EXERCISE DESCRIPTION
What number of lines in the records below hold the word "ready"? Give that number alone.

INFORMATION
/-- The word in a slot issues now: it is ready, its turn has come and it does not stall; the answer is its instruction. -/
def State.issues (s : State) (rank id : Nat) : Option Instr :=
  match s.active rank with
  | none => none
  | some (f, a) => if f.ready id ∧ s.inTurn rank f id ∧ s.live a.lid then (f.instrAt id).filter fun i => !s.stalls rank id i else none

/-- Some word of the block is ready; a firing of a launch that no longer runs has none. -/
def Firing.anyReady (f : Firing) : Bool := f.slots.any fun sl => f.ready sl.id

end Sys2Proof.Machine
end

WRITTEN SOLUTION
4